Of the entries below, return only those lines from the line with "x ≠ F32.negZero →" to the line with "t.hpPort ≠ .fault r) ∧", exactly, both included.

Segment Start: LISTED RECORDS

/-- R150, R152: a sample that is neither NaN nor `-0.0` does what the hard bit of its sign does: 1 when it is not `+0.0` and
`NUM.lt0` says it is below zero, else 0. -/
def Obligations.SoftSampleIsItsSignBit : Prop :=
  ∀ (x : F32) (s : State), isNaN x = false → x ≠ F32.negZero →
    exec (.hpSoft (some x)) s = exec (.hpBit (decide (x ≠ F32.posZero) && Config.params.num.lt0 x)) s

/-- R150, R152: NaN and `-0.0` step the machine by some bit, whichever: everything but the model's count of draws is what that
hard bit does. -/
def Obligations.OpenSampleStepsSomeBit : Prop :=
  ∀ (x : F32) (s : State), s.hpReady → (isNaN x = true ∨ x = F32.negZero) →
    ∃ (b : Bool) (t : State), exec (.hpBit b) s = .next t ∧
      exec (.hpSoft (some x)) s = .next { t with hpDraws := t.hpDraws + 1 }

/-- R157: samples that decide their bits give the state and the descriptors those bits give. -/
def Obligations.SoftStreamEqualsHardStream : Prop :=
  ∀ (xs : List F32) (bits : List Bool) (s : State),
    List.Forall₂ (fun x b => isNaN x = false ∧ x ≠ F32.negZero ∧ x ≠ F32.posZero ∧ Config.params.num.lt0 x = b)
      xs bits →
    execDescs (xs.map fun x => .hpSoft (some x)) s = execDescs (bits.map .hpBit) s

/-- R136: `n` bits move the bit counter by `n`, modulo 2^64, whatever the machine finds in them. -/
def Obligations.BitCounterCountsEveryBit : Prop :=
  ∀ (bits : List Bool) (s t : State), execAll (bits.map .hpBit) s = some t →
    t.hp.count = s.hp.count + BitVec.ofNat 64 bits.length

/-- R164: no bit, sample or state makes `HP.BIT` or `HP.SOFT` raise a fault: in every state each completes, leaves the fault
field alone and presents no fault, or is refused; and it is refused by nothing once the unit is ready. -/
def Obligations.BitsAndSamplesNeverFault : Prop :=
  ∀ (i : Instr) (s : State), (∃ b, i = .hpBit b) ∨ (∃ x, i = .hpSoft x) →
    ((∃ c, exec i s = .refused (.rf c)) ∨
      ∃ t, exec i s = .next t ∧ t.hp.fault = s.hp.fault ∧ t.hp.cfg = s.hp.cfg ∧ ∀ r, t.hpPort ≠ .fault r) ∧
    (s.hpReady → i.operandsPresent = true → ∃ t, exec i s = .next t ∧ t.hpReady)

/-- R158: from `SEARCH`, no stream of at most `HDR_BODY` bits emits a descriptor. -/
def Obligations.DescriptorsAreFarApart : Prop :=
  ∀ (bits : List Bool) (s : State), s.hpReady → s.hp.state = .search → bits.length ≤ s.hp.hdrBody →
    ∃ t, execDescs (bits.map .hpBit) s = some (t, [])

/-- R155, R156: the header bytes a unit formats for `n` bytes, parsed by a unit of the same configuration that is in `SEARCH`
and matches at no bit before the access code's last, give one descriptor, at `count` plus the header's size, with
`8 * (n mod 2^16)` payload bits and, in the counter variant, the `bps` and `counter` fields formatted. -/
def Obligations.FormattedHeaderParsesBack : Prop :=
  ∀ (n : BitVec 32) (s p : State), s.hpReady → s.hp.Configured → p.hpReady → p.hp.Configured →
    p.hp.variant = s.hp.variant → p.hp.acLen = s.hp.acLen → p.hp.acode = s.hp.acode → p.hp.state = .search →
    (∀ k q ds, k < s.hp.acLen.toNat →
      execDescs (((bytesBits (headerBytes s.hp n)).take k).map .hpBit) p = some (q, ds) → q.hp.state = .search) →
    ∃ q, execDescs ((bytesBits (headerBytes s.hp n)).map .hpBit) p =
      some (q, [match s.hp.variant with
        | .default => .default (p.hp.count + BitVec.ofNat 64 s.hp.hdrNbits) (BitVec.ofNat 32 (8 * (n.toNat % 2 ^ 16)))
        | .counter => .counter (p.hp.count + BitVec.ofNat 64 s.hp.hdrNbits) (BitVec.ofNat 32 (8 * (n.toNat % 2 ^ 16)))
            s.hp.bps s.hp.counter]) ∧
      q.hp.state = .search

/-! ### Header formatter and queries -/

/-- R165, R166, R167, R92: a format request of the default variant presents the access code, most significant byte first, and
twice the length modulo 2^16, big-endian, with success; no state of the unit changes. -/
def Obligations.DefaultHeaderIsFormatted : Prop :=
  ∀ (n : BitVec 32) (s : State), s.hpReady → s.hp.Configured → s.hp.variant = .default →
    ∃ bytes : List (BitVec 8), exec (.hpFmt (some n)) s = .next { s with hpPort := .hdr bytes true } ∧
      bytes.map BitVec.toNat =
        ((List.range (s.hp.acLen.toNat / 8)).map fun t =>
          s.hp.acode.toNat / 2 ^ (s.hp.acLen.toNat - 8 - 8 * t) % 256) ++
        [n.toNat / 256 % 256, n.toNat % 256, n.toNat / 256 % 256, n.toNat % 256]

/-- R167, R168, R173, R93: a format request of the counter variant presents in addition the `bps` register and the counter as
it was, each big-endian, and adds 1 to the counter modulo 2^16; nothing else changes. -/
def Obligations.CounterHeaderIsFormatted : Prop :=
  ∀ (n : BitVec 32) (s : State), s.hpReady → s.hp.Configured → s.hp.variant = .counter →
    ∃ bytes : List (BitVec 8),
      exec (.hpFmt (some n)) s =
        .next { s with hp := { s.hp with counter := s.hp.counter + 1#16 }, hpPort := .hdr bytes true } ∧
      bytes.map BitVec.toNat =
        ((List.range (s.hp.acLen.toNat / 8)).map fun t =>
          s.hp.acode.toNat / 2 ^ (s.hp.acLen.toNat - 8 - 8 * t) % 256) ++
        [n.toNat / 256 % 256, n.toNat % 256, n.toNat / 256 % 256, n.toNat % 256,
         s.hp.bps.toNat / 256, s.hp.bps.toNat % 256, s.hp.counter.toNat / 256, s.hp.counter.toNat % 256]

/-- R168: `k` format requests of the counter variant move the counter by `k` modulo 2^16. -/
def Obligations.FormatCounterCountsModulo65536 : Prop :=
  ∀ (ns : List (BitVec 32)) (s t : State), s.hp.variant = .counter →
    execAll (ns.map fun n => .hpFmt (some n)) s = some t →
    t.hp.counter.toNat = (s.hp.counter.toNat + ns.length) % 2 ^ 16

/-- R169, R170, R171, R74: the size queries present the header's size in bits and in bytes, which agree and are the length of
every header the unit formats; they change nothing. -/
def Obligations.SizeQueriesAgreeWithHeaders : Prop :=
  ∀ (n : BitVec 32) (s : State), s.hpReady → s.hp.Configured →
    let fields := match s.hp.variant with
      | .default => 2
      | .counter => 4
    exec .hpQnbits s = .next { s with hpPort := .size (s.hp.acLen.toNat + 16 * fields) } ∧
    exec .hpQnbytes s = .next { s with hpPort := .size (s.hp.acLen.toNat / 8 + 2 * fields) } ∧
    8 * (s.hp.acLen.toNat / 8 + 2 * fields) = s.hp.acLen.toNat + 16 * fields ∧
    ∃ t bytes, exec (.hpFmt (some n)) s = .next t ∧ t.hpPort = .hdr bytes true ∧
      bytes.length = s.hp.acLen.toNat / 8 + 2 * fields
end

Segment End: LISTED RECORDS

◆ COMPLETED TASK:
  ∀ (x : F32) (s : State), isNaN x = false → x ≠ F32.negZero →
    exec (.hpSoft (some x)) s = exec (.hpBit (decide (x ≠ F32.posZero) && Config.params.num.lt0 x)) s

/-- R150, R152: NaN and `-0.0` step the machine by some bit, whichever: everything but the model's count of draws is what that
hard bit does. -/
def Obligations.OpenSampleStepsSomeBit : Prop :=
  ∀ (x : F32) (s : State), s.hpReady → (isNaN x = true ∨ x = F32.negZero) →
    ∃ (b : Bool) (t : State), exec (.hpBit b) s = .next t ∧
      exec (.hpSoft (some x)) s = .next { t with hpDraws := t.hpDraws + 1 }

/-- R157: samples that decide their bits give the state and the descriptors those bits give. -/
def Obligations.SoftStreamEqualsHardStream : Prop :=
  ∀ (xs : List F32) (bits : List Bool) (s : State),
    List.Forall₂ (fun x b => isNaN x = false ∧ x ≠ F32.negZero ∧ x ≠ F32.posZero ∧ Config.params.num.lt0 x = b)
      xs bits →
    execDescs (xs.map fun x => .hpSoft (some x)) s = execDescs (bits.map .hpBit) s

/-- R136: `n` bits move the bit counter by `n`, modulo 2^64, whatever the machine finds in them. -/
def Obligations.BitCounterCountsEveryBit : Prop :=
  ∀ (bits : List Bool) (s t : State), execAll (bits.map .hpBit) s = some t →
    t.hp.count = s.hp.count + BitVec.ofNat 64 bits.length

/-- R164: no bit, sample or state makes `HP.BIT` or `HP.SOFT` raise a fault: in every state each completes, leaves the fault
field alone and presents no fault, or is refused; and it is refused by nothing once the unit is ready. -/
def Obligations.BitsAndSamplesNeverFault : Prop :=
  ∀ (i : Instr) (s : State), (∃ b, i = .hpBit b) ∨ (∃ x, i = .hpSoft x) →
    ((∃ c, exec i s = .refused (.rf c)) ∨
      ∃ t, exec i s = .next t ∧ t.hp.fault = s.hp.fault ∧ t.hp.cfg = s.hp.cfg ∧ ∀ r, t.hpPort ≠ .fault r) ∧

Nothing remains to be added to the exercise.